Now, McCool is trying to keep one step ahead. He claims to be working with technologies that will help to capture better images in poor weather, and trialling a horse-tracking camera, similar to AI human-recognition camera systems, which would help monitor races more easily. “The only thing that can basically beat us is the lack of ability to get accounts to trade on,” he says. “That would be the thing that would restrict us in the future.” McCool says he hasn’t gambled using an account in his own name since 2008 to avoid being limited by the gambling firms.

Yet the one thing he may not be prepared for is the racing establishment’s new secret weapon: fighting fire with fire. Track owners have tried everything to stop people at tracks from getting a time advantage, from slowing down the on-course footage beamed onto the giant screens to dissuade attendees from pointing their phone at the screen and livestreaming it to others, to pursuing drone flyers through courts. But one thing they have yet to try is to speed up the pace at which they send pictures back to betting shops and TV stations.

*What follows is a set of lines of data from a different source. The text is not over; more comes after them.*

-- ==== Sys2Proof/Laws/Ops.lean ====
section
/-! SUPPORT. What each shared operation can do, said once: reads and writes of operands, queues, units, engine queues, traps
and their return. -/

namespace Sys2Proof.Machine

/-! ## Operands -/

theorem rdS_a (s : State) (g : BitVec 8) (r : R5) : s.rdS g .a r = ((s.tile g).rdA r, s) := rfl
theorem rdS_x0 (s : State) (g : BitVec 8) : s.rdS g .x 0 = ((0, false), s) := rfl

/-- A read of an X register whose window is closed is its value and poison, and changes nothing. -/
theorem rdS_x_closed {s : State} {g : BitVec 8} {r : R5} (h : ((s.tile g).openBits (.x r)).1 = 0) :
    s.rdS g .x r = (if r = 0 then (0, false) else (vget (s.tile g).xreg 0 r, (s.tile g).xpois.getLsbD r.toNat), s) := by
  unfold State.rdS
  dsimp only
  split
  · rfl
  · simp [h, State.readOpen]

/-- Reading under an open window changes the free-value counter and nothing else. -/
theorem readOpen_state {w : Nat} (s : State) (m : Nat) (v : BitVec w) : ∃ n, (s.readOpen m v).2 = { s with fresh := n } := by
  unfold State.readOpen
  split
  · exact ⟨s.fresh, rfl⟩
  · exact ⟨_, rfl⟩

theorem rdS_state (s : State) (g : BitVec 8) (st : Stream) (r : R5) : ∃ n, (s.rdS g st r).2 = { s with fresh := n } := by
  cases st with
  | a => exact ⟨s.fresh, rfl⟩
  | x =>
    unfold State.rdS
    dsimp only
    split
    · exact ⟨s.fresh, rfl⟩
    · exact readOpen_state _ _ _

theorem rdK_state (s : State) (g : BitVec 8) (r : K4) : ∃ n, (s.rdK g r).2 = { s with fresh := n } := by
  unfold State.rdK
  dsimp only
  split
  · exact ⟨s.fresh, rfl⟩
  · exact readOpen_state _ _ _

@[simp] theorem rdK_zero (s : State) (g : BitVec 8) : s.rdK g 0 = (BitVec.allOnes 512, s) := rfl

/-- A read of a vector name notes the read and may take one free value. -/
theorem rdV_state (s : State) (g : BitVec 8) (r : V6) : ∃ n, (s.rdV g r).2 =
    { s.setTile g ((s.tile g).setVname r { (s.tile g).vname r with lastRead := (s.tile g).xcyc }) with fresh := n } := by
  unfold State.rdV
  dsimp only
  split
  · exact ⟨_, rfl⟩
  · exact readOpen_state _ _ _

theorem wrS_a (s : State) (g : BitVec 8) (r : R5) (v : W64) (p : Bool) (L : Nat) :
    s.wrS g .a r v p L = s.modTile g fun t => t.wrA r v p := rfl
theorem wrS_x0 (s : State) (g : BitVec 8) (v : W64) (p : Bool) (L : Nat) : s.wrS g .x 0 v p L = s := rfl
theorem wrS_x {r : R5} (h : r ≠ 0) (s : State) (g : BitVec 8) (v : W64) (p : Bool) (L : Nat) :
    s.wrS g .x r v p L = s.modTile g fun t => t.pendAt (.x r) (2 ^ 64 - 1) v.toNat 1 (if p then 1 else 0) L := by
  unfold State.wrS
  exact if_neg h

@[simp] theorem wrK_zero (s : State) (g : BitVec 8) (m v L : Nat) : s.wrK g 0 m v L = s := rfl

/-- An event at a tile leaves the state as it is while the core rails are removed, and is its body otherwise. -/
theorem powered_off {s : State} (f : State → State) (h : s.railsOff = true) : powered f s = .next s := by simp [powered, event, h]
theorem powered_on {s : State} (f : State → State) (h : s.railsOff = false) : powered f s = .next (f s) := by simp [powered, event, h]

/-! ## Units and queues -/

@[simp] theorem useUnit_a (s : State) (g : BitVec 8) (u : XUnit) (n : Nat) : s.useUnit g .a u n = .ok s := rfl

theorem useUnit_x (s : State) (g : BitVec 8) (u : XUnit) (n : Nat) : s.useUnit g .x u n =
    if (s.tile g).xcyc < (s.tile g).units.at u then trapIn s { code := 0x1B }
    else .ok (s.setTile g { s.tile g with units := (s.tile g).units.put u ((s.tile g).xcyc + n) }) := rfl

/-- A cause gives back the units that the instruction had reserved; what completes or waits keeps them. -/
@[simp] theorem keepUnits_ok {α : Type} (g : BitVec 8) (u : XUnits) (x : α) : keepUnits g u (.ok x) = .ok x := rfl
@[simp] theorem keepUnits_wait {α : Type} (g : BitVec 8) (u : XUnits) (s : State) (w : WaitWhy) :
    keepUnits g u (.error (.wait s w) : Res α) = .error (.wait s w) := rfl
theorem keepUnits_same {α : Type} {g : BitVec 8} {u : XUnits} {s : State} {c : Raise} (h : (s.tile g).units = u) :
    keepUnits g u (.error (.trap s c) : Res α) = .error (.trap s c) := by
  simp [keepUnits, h]

/-- A cause other than 0x5C gives the vector names back as the instruction found them; 0x5C, what completes and what waits leave them. -/
@[simp] theorem keepNames_ok {α : Type} (s : State) (g : BitVec 8) (x : α) : keepNames s g (.ok x) = .ok x := rfl
@[simp] theorem keepNames_wait {α : Type} (s u : State) (g : BitVec 8) (w : WaitWhy) :
    keepNames s g (.error (.wait u w) : Res α) = .error (.wait u w) := rfl
theorem keepNames_recipe {α : Type} (s u : State) (g : BitVec 8) {c : Raise} (h : c.code = 0x5C) :
    keepNames s g (.error (.trap u c) : Res α) = .error (.trap u c) := if_pos h
theorem keepNames_trap {α : Type} (s u : State) (g : BitVec 8) {c : Raise} (h : c.code ≠ 0x5C) :
    keepNames s g (.error (.trap u c) : Res α) =
      .error (.trap (u.modTile g fun t => { t with v := (s.tile g).v, pend := (s.tile g).pend }) c) := if_neg h

/-- An instruction of the vector unit in a class that does not permit it: cause 0x74, and nothing else. -/
theorem issueV_low (s : State) (g : BitVec 8) (b : BitVec 8 → Stream → State → Res State) (hc : s.cur = .stream g .x)
    (h : ((s.openIssue g .x).tile g).sclass < 2) :
    issueV b s = .next (settle g .x 1 (.error (.trap (s.openIssue g .x) { code := 0x74 }))) := by
  unfold issueV issue issueJ
  rw [hc]
  simp only [Issuer.allows, needClass, raiseIf, h, decide_true, if_true, trapIn]
  rfl

/-- In class 2 and above such an instruction is its body, whose causes leave the units as they were. -/
theorem issueV_high (s : State) (g : BitVec 8) (b : BitVec 8 → Stream → State → Res State) (hc : s.cur = .stream g .x)
    (h : 2 ≤ ((s.openIssue g .x).tile g).sclass) :
    issueV b s = .next (settle g .x 1 ((keepNames (s.openIssue g .x) g
      (keepUnits g ((s.openIssue g .x).tile g).units (b g .x (s.openIssue g .x)))).map fun s => (s, none))) := by
  unfold issueV issue issueJ
  rw [hc]
  simp only [Issuer.allows, needClass, raiseIf, Nat.not_lt.mpr h, decide_false]
  rfl

theorem popQ_empty {s : State} {g : BitVec 8} {q : BitVec 4} (h : (s.tile g).queue q = []) : s.popQ g q = waitIn s .queue := by
  simp [State.popQ, h]
theorem popQ_cons {s : State} {g : BitVec 8} {q : BitVec 4} {e : QEntry} {r : List QEntry} (h : (s.tile g).queue q = e :: r) :
    s.popQ g q = .ok (e, s.modTile g fun t => t.setQueue q r) := by
  simp [State.popQ, h]
theorem pushQ_full {s : State} {g : BitVec 8} {q : BitVec 4} {e : QEntry} (h : 16 ≤ ((s.tile g).queue q).length) :
    s.pushQ g q e = waitIn s .queue := by
  simp [State.pushQ, h]
theorem pushQ_room {s : State} {g : BitVec 8} {q : BitVec 4} {e : QEntry} (h : ((s.tile g).queue q).length < 16) :
    s.pushQ g q e = .ok (s.modTile g fun t => t.setQueue q ((s.tile g).queue q ++ [e])) := by
  simp [State.pushQ, Nat.not_le.mpr h]

/-! ## Engine commands -/

/-- An engine command whose token is free, whose queue has room and whose registers are unpoisoned joins its queue. -/
theorem engIssue_ready {s : State} {g : BitVec 8} {e : Eng} {op : CmdOp} {k : ETok} {sa sb sc : R5} {imm : BitVec 17}
    (hc : s.cur = .stream g .a) (hk : (s.tile g).tkPending k.tp = false)
    (hq : (!((s.tile g).eng e).halted && ((s.tile g).eng e).full e) = false)
    (ha : ((s.tile g).rdA sa).2 = false) (hb : ((s.tile g).rdA sb).2 = false) (hd : ((s.tile g).rdA sc).2 = false) :
    engIssue e op k sa sb sc imm s =
      .next (settle g .a 2 (.ok (s.pushCmd g e (mkCmd (s.tile g) op .a k ((s.tile g).rdA sa).1 ((s.tile g).rdA sb).1
        ((s.tile g).rdA sc).1 imm), none))) := by
  rw [engIssue, issue_a hc]
  simp [State.waitCmd, hk, hq, waitIf, State.rd3, State.rdS, ha, hb, hd, Bind.bind, Except.bind, Except.map]

/-! ## Traps -/

/-- Delivery of a cause: the record, the program counter, IN, the code and SKIP of the charged stream, and its program
counter at the handler; nothing else. -/
theorem Tile.deliver_a (t : Tile) (tr : BitVec 512) (r : Raise) : t.deliver .a tr r =
    { t with acsr := { t.acsr with trec := tr, tepc := t.apc, tin := true, code := r.imm, skip := t.acsr.skip || r.skip }
             apc := t.acsr.tvec
             rdV := none } := rfl
theorem Tile.deliver_x (t : Tile) (tr : BitVec 512) (r : Raise) : t.deliver .x tr r =
    { t with xcsr := { t.xcsr with trec := tr, tepc := t.xpc, tin := true, code := r.imm, skip := t.xcsr.skip || r.skip }
             xpc := t.xcsr.tvec } := rfl

/-- A cause that the stream's handler takes. -/
theorem takeCause_handled {s : State} {g : BitVec 8} {st : Stream} {r : Raise} (h : (s.tile g).handles st r = true) :
    s.takeCause g st r = (if consumesPoison r.code then s.raiseErr (causeRec s g st r false) else s).setTile g
      (((s.tile g).deliver st (trapRecord s g st r) r).count 0x0D (some st)) := by
  simp [State.takeCause, h]

/-- A cause that the stream's handler does not take, of a context that is not rolled back. -/
theorem takeCause_ends {s : State} {g : BitVec 8} {st : Stream} {r : Raise} (h : (s.tile g).handles st r = false)
    (hb : (r.disp == .e && s.rollsBack ((s.tile g).ctx.getD 0)) = false) :
    s.takeCause g st r =
      (((s.raiseErr (causeRec s g st r true)).setTile g
        ((s.tile g).setCsr st { (s.tile g).csr st with trec := trapRecord s g st r })).stopGroup g).endContext
        ((s.tile g).ctx.getD 0) r.code := by
  unfold State.takeCause
  simp only [h, hb, Bool.false_eq_true, if_false, Bool.not_false]

/-- A cause that rolls its context back. -/
theorem takeCause_back {s : State} {g : BitVec 8} {st : Stream} {r : Raise} (h : (s.tile g).handles st r = false)
    (hb : (r.disp == .e && s.rollsBack ((s.tile g).ctx.getD 0)) = true) :
    s.takeCause g st r =
      (((s.raiseErr (causeRec s g st r false)).setTile g
        ((s.tile g).setCsr st { (s.tile g).csr st with trec := trapRecord s g st r })).stopGroup g).modCtx
        ((s.tile g).ctx.getD 0) fun x => { x with pendE := some (r.code, trapRecord s g st r) } := by
  unfold State.takeCause
  simp only [h, hb, Bool.false_eq_true, if_false, if_true, Bool.not_true]

/-- The return of a stream that is in no trap: the program counter only. -/
theorem Tile.trapReturn_outside {t : Tile} {st : Stream} (h : (t.csr st).tin = false) :
    t.trapReturn st = (t.setCsr st { t.csr st with tin := false }).setPc st (t.csr st).tepc := by
  simp [Tile.trapReturn, h]

/-- The return from a trap: halted engine queues of the stream resume. -/
theorem Tile.trapReturn_inside {t : Tile} {st : Stream} (h : (t.csr st).tin = true) :
    t.trapReturn st = ((t.resumeEngines st).setCsr st { t.csr st with tin := false }).setPc st (t.csr st).tepc := by
  simp [Tile.trapReturn, h]

/-! ## Error records -/

/-- An error record changes the error ring or the count of lost records. -/
theorem raiseErr_eq (s : State) (e : ErrRec) : ∃ rings o n, s.raiseErr e = { s with rings := rings, errOvf := o, errLost := n } := by
  unfold State.raiseErr State.loseErr State.setRing
  dsimp only
  split_ifs <;> exact ⟨_, _, _, rfl⟩

@[simp] theorem raiseErr_mem (s : State) (e : ErrRec) : (s.raiseErr e).mem = s.mem := by
  obtain ⟨_, _, _, h⟩ := raiseErr_eq s e; rw [h]
@[simp] theorem raiseErr_poison (s : State) (e : ErrRec) : (s.raiseErr e).poison = s.poison := by
  obtain ⟨_, _, _, h⟩ := raiseErr_eq s e; rw [h]
@[simp] theorem raiseErr_tile (s : State) (e : ErrRec) (g : BitVec 8) : (s.raiseErr e).tile g = s.tile g := by
  obtain ⟨_, _, _, h⟩ := raiseErr_eq s e; rw [h]; rfl
@[simp] theorem raiseErr_ctxs (s : State) (e : ErrRec) : (s.raiseErr e).ctxs = s.ctxs := by
  obtain ⟨_, _, _, h⟩ := raiseErr_eq s e; rw [h]
@[simp] theorem raiseErr_launches (s : State) (e : ErrRec) : (s.raiseErr e).launches = s.launches := by
  obtain ⟨_, _, _, h⟩ := raiseErr_eq s e; rw [h]

/-! ## Storage -/

/-- A store of bytes: they read back, every other byte reads as before, and the canonical form stays. -/
theorem wrBytes_inside (s : State) (a i : Nat) (bs : List Byte) (p : Bool) (h : i < bs.length) :
    (s.wrBytes a bs p).rdByte (a + i) = bs[i] := Mem.get_puts_inside bs s.mem a i h
theorem wrBytes_outside (s : State) {a x : Nat} (bs : List Byte) (p : Bool) (h : x < a ∨ a + bs.length ≤ x) :
    (s.wrBytes a bs p).rdByte x = s.rdByte x := Mem.get_puts_outside bs s.mem h
theorem wrBytes_wf {s : State} (a : Nat) (bs : List Byte) (p : Bool) (h : Mem.wf s.mem = true) :
    Mem.wf (s.wrBytes a bs p).mem = true := Mem.wf_puts a bs h
theorem zero_wf {s : State} (a n : Nat) (h : Mem.wf s.mem = true) : Mem.wf (s.zero a n).mem = true := Mem.wf_clear a n h

end Sys2Proof.Machine
end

Racecourse Media Group (RMG), which manages the broadcast rights of 34 British racecourses, has been working on a low-latency stream of footage from racecourses back to betting shops. It’s managed to bring down the latency of its livestreams to bookmakers to just under a second behind real time events. “We are looking to get that latency consistently down to 0.6 seconds in the very near future,” says Seb Vance, director of communications at RMG. The faster pictures will, he says, “negate the advantage that some, such as drone operators, try to seek in the in-running markets.”

McCool is not convinced. “Seb Vance can say all this blarney,” he says. “It’s not just about the latency, it’s also about the angle from which you film. If you’re looking at a head-on camera, you’ve got less advantage than you do being side-on.” He points out that some tracks have managed to get down to similar latency, and claims that this hasn’t affected his business.

Reducing the latency is something professional punters would welcome, reckons Hughes, the lapsed gambler. “The only way you're going to stop the drones is by creating your own drone, which everyone can pay for,” he says. “Then it stops every other drone in their tracks.”